◆ **Exercise directions**:
Of all the entries below, retype only the lines from the one with "rw [sameWord, sameRest]" through the one with "exact (meaning s).trans", exactly as they appear.

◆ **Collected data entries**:
+-------+

/-- Canonical memories that read alike are one list: their first cells are at one address, and hold one word. -/
theorem eq_of_read_eq {m n : Memory} (hm : m.wf) (hn : n.wf) (alike : ∀ a, m.read a = n.read a) : m = n := by
  induction m generalizing n with
  | nil =>
    cases n with
    | nil => rfl
    | cons d n =>
      obtain ⟨-, listed, -⟩ := wf_cons_iff.1 hn
      exact absurd (alike d.1).symm (read_ne_of_below listed (by simp))
  | cons c m ih =>
    obtain ⟨above, listed, hm'⟩ := wf_cons_iff.1 hm
    obtain ⟨a, v⟩ := c
    cases n with
    | nil => exact absurd (alike a) (read_ne_of_below listed (by simp))
    | cons d n =>
      obtain ⟨above', listed', hn'⟩ := wf_cons_iff.1 hn
      obtain ⟨b, w⟩ := d
      have sameAddress : a = b := by
        rcases Nat.lt_trichotomy a b with lower | same | higher
        · exact absurd (alike a) (read_ne_of_below listed
            (List.forall_mem_cons.2 ⟨lower, fun c hc => Nat.lt_trans lower (above' c hc)⟩))
        · exact same
        · exact absurd (alike b).symm (read_ne_of_below listed'
            (List.forall_mem_cons.2 ⟨higher, fun c hc => Nat.lt_trans higher (above c hc)⟩))
      subst sameAddress
      have sameWord : v = w := by simpa only [read_cons_same] using alike a
      have sameRest : m = n := ih hm' hn' fun x => by
        by_cases first : x = a
        · rw [first, read_below above, read_below above']
        · simpa only [read_cons_other _ _ first] using alike x
      rw [sameWord, sameRest]

/-- Settles O38: a write of the word that stands there reads alike everywhere, and so is the same list. -/
theorem canonicalMemoryIsUnique : Obligations.CanonicalMemoryIsUnique := by
  refine ⟨fun _ _ => eq_of_read_eq, fun m a canonical => eq_of_read_eq (write_wf canonical a _) canonical fun x => ?_⟩
  rw [read_write canonical]
  split
  · next same => rw [same]
  · rfl

end Sys2Proof.Machine
end

section
/-! What each instruction does (41_arithmetic.md, 42_load_store.md, 43_branch.md, 44_io.md section 2): the results in
range and out of range, the cases of an instruction that answers a next state said once, and the frames that follow.
-/

namespace Sys2Proof.Machine

/-! ### Results -/

/-- A read at an operand out of range raises RANGE_READ (42_load_store.md R132). -/
theorem exec_readsAt_outOfRange {i : Instr} {a : Operand} {s : State} (reads : Instr.readsAt i a)
    (outside : s.cfg.memLen.val ≤ a.toNat) :
    exec i s = .next (faultedWith .rangeRead (some a.toNat) .execute (some (encode i)) s) := by
  obtain ⟨value, meaning⟩ := readsAt_eq reads
  exact (meaning s).trans (readOperand_outOfRange outside)

theorem exec_lda_of_wordAt {a : Operand} {s : State} {v : Word} (read : s.wordAt a.toNat = some v) :
    exec (.lda a) s = .next (advance (setAcc v s)) :=
  (exec_lda a s).trans (readOperand_of_wordAt read)

/-- Settles O15, by the two ends of a read at the operand. -/
theorem addResult : Obligations.AddResult := fun _ _ =>
  ⟨fun _ read => exec_add_of_wordAt read, exec_readsAt_outOfRange (.inl rfl)⟩

/-- Settles O16, by the two ends of a read at the operand. -/
theorem subResult : Obligations.SubResult := fun _ _ =>
  ⟨fun _ read => exec_sub_of_wordAt read, exec_readsAt_outOfRange (.inr (.inl rfl))⟩

/-- Settles O19, by the two ends of a read at the operand. -/
theorem ldaResult : Obligations.LdaResult := fun _ _ =>
  ⟨fun _ read => exec_lda_of_wordAt read, exec_readsAt_outOfRange (.inr (.inr rfl))⟩

/-- Settles O18: in range the written memory reads as a memory after a write, the next fetch included. -/
theorem staResult : Obligations.StaResult := by
  intro a s canonical
  refine ⟨fun inRange => ?_, writeOperand_outOfRange⟩
  have stored : ({ s with mem := s.mem.write a.toNat s.acc } : State).wordAt a.toNat = some s.acc :=
    wordAt_write_same canonical _ _ inRange
  refine ⟨_, writeOperand_inRange inRange, stored, fun x other => wordAt_write_other canonical _ _ other, rfl,
    fun isNext => ?_⟩
  rw [fetch_eq_wordAt, advance_ip, ← isNext]
  exact stored

/-- What `writeNum` emits, by the line mode (44_io.md R161). -/
theorem writeNum_inLine {v : Word} {s : State} (inLine : s.lineMode = true) :
    writeNum v s = outEmit (dec (sval v)) s := by
  rw [writeNum, inLine, if_pos rfl, List.append_nil]

theorem writeNum_outOfLine {v : Word} {s : State} (outOfLine : s.lineMode = false) :
    writeNum v s = outEmit (dec (sval v) ++ [charLF]) s := by
  rw [writeNum, outOfLine, if_neg Bool.false_ne_true]

/-- Settles O23, by the text OUT emits in each line mode. -/
theorem outResult : Obligations.OutResult := by
  intro s
  refine ⟨fun inLine => ?_, fun outOfLine => ?_⟩
  · rw [exec_out, writeNum_inLine inLine]
    rfl
  · rw [exec_out, writeNum_outOfLine outOfLine, outEmit, ← List.append_assoc]
    rfl

/-- The byte OTC emits is `acc` modulo 256 (44_io.md R163; log 15). -/
theorem lowByte_toNat (v : Word) : (lowByte v).toNat = v.toNat % 256 := by
  rw [lowByte, BitVec.extractLsb'_toNat, Nat.shiftRight_zero]

/-- Settles O24, by the byte OTC emits. -/
theorem otcResult : Obligations.OtcResult := by
  intro s b low
  obtain rfl : lowByte s.acc = b := BitVec.eq_of_toNat_eq ((lowByte_toNat s.acc).trans low.symm)
  exact exec_otc s

/-! ### The cases of an instruction -/

/-- The value `acc` gets from an instruction that read the word `v` (42_load_store.md R132). -/
def Loads (i : Instr) (a : Operand) (s : State) (v acc : Word) : Prop :=
  (i = .add a ∧ acc = s.acc + v) ∨ (i = .sub a ∧ acc = s.acc - v) ∨ (i = .lda a ∧ acc = v)

/-- The branches, with whether they are taken (43_branch.md R140 to R142). -/
def Branches (i : Instr) (a : Operand) (s : State) (taken : Bool) : Prop :=
  (i = .bra a ∧ taken = true) ∨ (i = .brz a ∧ taken = isZero s.acc) ∨ (i = .brp a ∧ taken = isNonNegative s.acc)

/-- The instructions with an operand in memory, with the cause they raise where it is out of range
(60_exceptions.md R203). -/
def AccessesAt (i : Instr) (a : Operand) (cause : Cause) : Prop :=
  (Instr.readsAt i a ∧ cause = .rangeRead) ∨ (i = .sta a ∧ cause = .rangeWrite)

/-- An instruction other than INP that completes, with all it does (40_cycle_and_halt.md R105, R106). -/
inductive Completes (i : Instr) (s t : State) : Prop where
  | halted (opd : Operand) (hi : i = .hlt opd) (h : t = { s with run := .halted })
  | loaded (a : Operand) (v acc : Word) (read : s.wordAt a.toNat = some v) (hi : Loads i a s v acc)
      (h : t = advance (setAcc acc s))
  | stored (a : Operand) (inRange : a.toNat < s.cfg.memLen.val) (hi : i = .sta a)
      (h : t = advance { s with mem := s.mem.write a.toNat s.acc })
  | branched (a : Operand) (taken : Bool) (hi : Branches i a s taken)
      (h : t = { s with ip := if taken then branchTarget a else s.ip + 1 })
  | printed (bytes : List Byte) (line : Bool) (hi : (i = .out ∧ line = s.lineMode) ∨ i = .otc)
      (h : t = advance (setLineMode line (outEmit bytes s)))

/-- The cases of an instruction that answers a next state: it completes, its operand is out of range, or it reads. -/
inductive ExecCase (i : Instr) (s t : State) : Prop where
  | completes (h : Completes i s t)
  | outside (a : Operand) (cause : Cause) (hi : AccessesAt i a cause) (outside : s.cfg.memLen.val ≤ a.toNat)
      (h : t = raiseFatal cause (some a.toNat) (.execute (encode i)) s)
  | input (hi : i = .inp)

/-- The cases of an instruction that reads at its operand for `acc`. -/
theorem readOperand_execCase {i : Instr} {a : Operand} {value : Word → State → Word} {s t : State}
    (reads : Instr.readsAt i a) (loads : ∀ v, Loads i a s v (value v s))
    (answer : readOperand i a (fun v u => setAcc (value v u) u) s = .next t) : ExecCase i s t := by
  obtain ⟨inRange, rfl⟩ | ⟨outside, rfl⟩ := readOperand_cases answer
  · exact .completes (.loaded a _ _ (wordAt_of_lt inRange) (loads _) rfl)
  · exact .outside a .rangeRead (.inl ⟨reads, rfl⟩) outside rfl

/-- The case of a branch. -/
theorem branchIf_execCase {i : Instr} {a : Operand} {taken : Bool} {s t : State} (branches : Branches i a s taken)
    (answer : branchIf taken a s = .next t) : ExecCase i s t := by
  rw [branchIf_eq] at answer
  exact .completes (.branched a taken branches (Host.Outcome.next.inj answer).symm)

theorem exec_cases {i : Instr} {s t : State} (answer : exec i s = .next t) : ExecCase i s t := by
  cases i with
  | hlt opd => exact .completes (.halted opd rfl (Host.Outcome.next.inj answer).symm)
  | add a =>
    exact readOperand_execCase (.inl rfl) (fun v => .inl ⟨rfl, add32_eq_add s.acc v⟩) ((exec_add a s).symm.trans answer)
  | sub a =>
    exact readOperand_execCase (.inr (.inl rfl)) (fun v => .inr (.inl ⟨rfl, sub32_eq_sub s.acc v⟩))
      ((exec_sub a s).symm.trans answer)
  | lda a =>
    exact readOperand_execCase (value := fun v _ => v) (.inr (.inr rfl)) (fun _ => .inr (.inr ⟨rfl, rfl⟩))
      ((exec_lda a s).symm.trans answer)
  | sta a =>
    obtain ⟨inRange, rfl⟩ | ⟨outside, rfl⟩ := writeOperand_cases ((exec_sta a s).symm.trans answer)
    · exact .completes (.stored a inRange rfl rfl)
    · exact .outside a .rangeWrite (.inr ⟨rfl, rfl⟩) outside rfl
  | bra a => exact branchIf_execCase (.inl ⟨rfl, rfl⟩) ((exec_bra a s).symm.trans answer)
  | brz a => exact branchIf_execCase (.inr (.inl ⟨rfl, rfl⟩)) ((exec_brz a s).symm.trans answer)
  | brp a => exact branchIf_execCase (.inr (.inr ⟨rfl, rfl⟩)) ((exec_brp a s).symm.trans answer)
  | inp => exact .input rfl
  | out => exact .completes (.printed _ s.lineMode (.inl ⟨rfl, rfl⟩) (Host.Outcome.next.inj answer).symm)
  | otc => exact .completes (.printed _ _ (.inr rfl) (Host.Outcome.next.inj answer).symm)

theorem readOperand_answers_next (i : Instr) (a : Operand) (use : Word → State → State) (s : State) :
    ∃ t, readOperand i a use s = .next t :=
  (Nat.lt_or_ge a.toNat s.cfg.memLen.val).elim (fun inRange => ⟨_, readOperand_inRange inRange⟩)
    (fun outside => ⟨_, readOperand_outOfRange outside⟩)

theorem writeOperand_answers_next (i : Instr) (a : Operand) (v : Word) (s : State) :
    ∃ t, writeOperand i a v s = .next t :=
  (Nat.lt_or_ge a.toNat s.cfg.memLen.val).elim (fun inRange => ⟨_, writeOperand_inRange inRange⟩)
    (fun outside => ⟨_, writeOperand_outOfRange outside⟩)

+-------+

◆ **Reply**:
      rw [sameWord, sameRest]

/-- Settles O38: a write of the word that stands there reads alike everywhere, and so is the same list. -/
theorem canonicalMemoryIsUnique : Obligations.CanonicalMemoryIsUnique := by
  refine ⟨fun _ _ => eq_of_read_eq, fun m a canonical => eq_of_read_eq (write_wf canonical a _) canonical fun x => ?_⟩
  rw [read_write canonical]
  split
  · next same => rw [same]
  · rfl

end Sys2Proof.Machine
end

section
/-! What each instruction does (41_arithmetic.md, 42_load_store.md, 43_branch.md, 44_io.md section 2): the results in
range and out of range, the cases of an instruction that answers a next state said once, and the frames that follow.
-/

namespace Sys2Proof.Machine

/-! ### Results -/

/-- A read at an operand out of range raises RANGE_READ (42_load_store.md R132). -/
theorem exec_readsAt_outOfRange {i : Instr} {a : Operand} {s : State} (reads : Instr.readsAt i a)
    (outside : s.cfg.memLen.val ≤ a.toNat) :
    exec i s = .next (faultedWith .rangeRead (some a.toNat) .execute (some (encode i)) s) := by
  obtain ⟨value, meaning⟩ := readsAt_eq reads
  exact (meaning s).trans (readOperand_outOfRange outside)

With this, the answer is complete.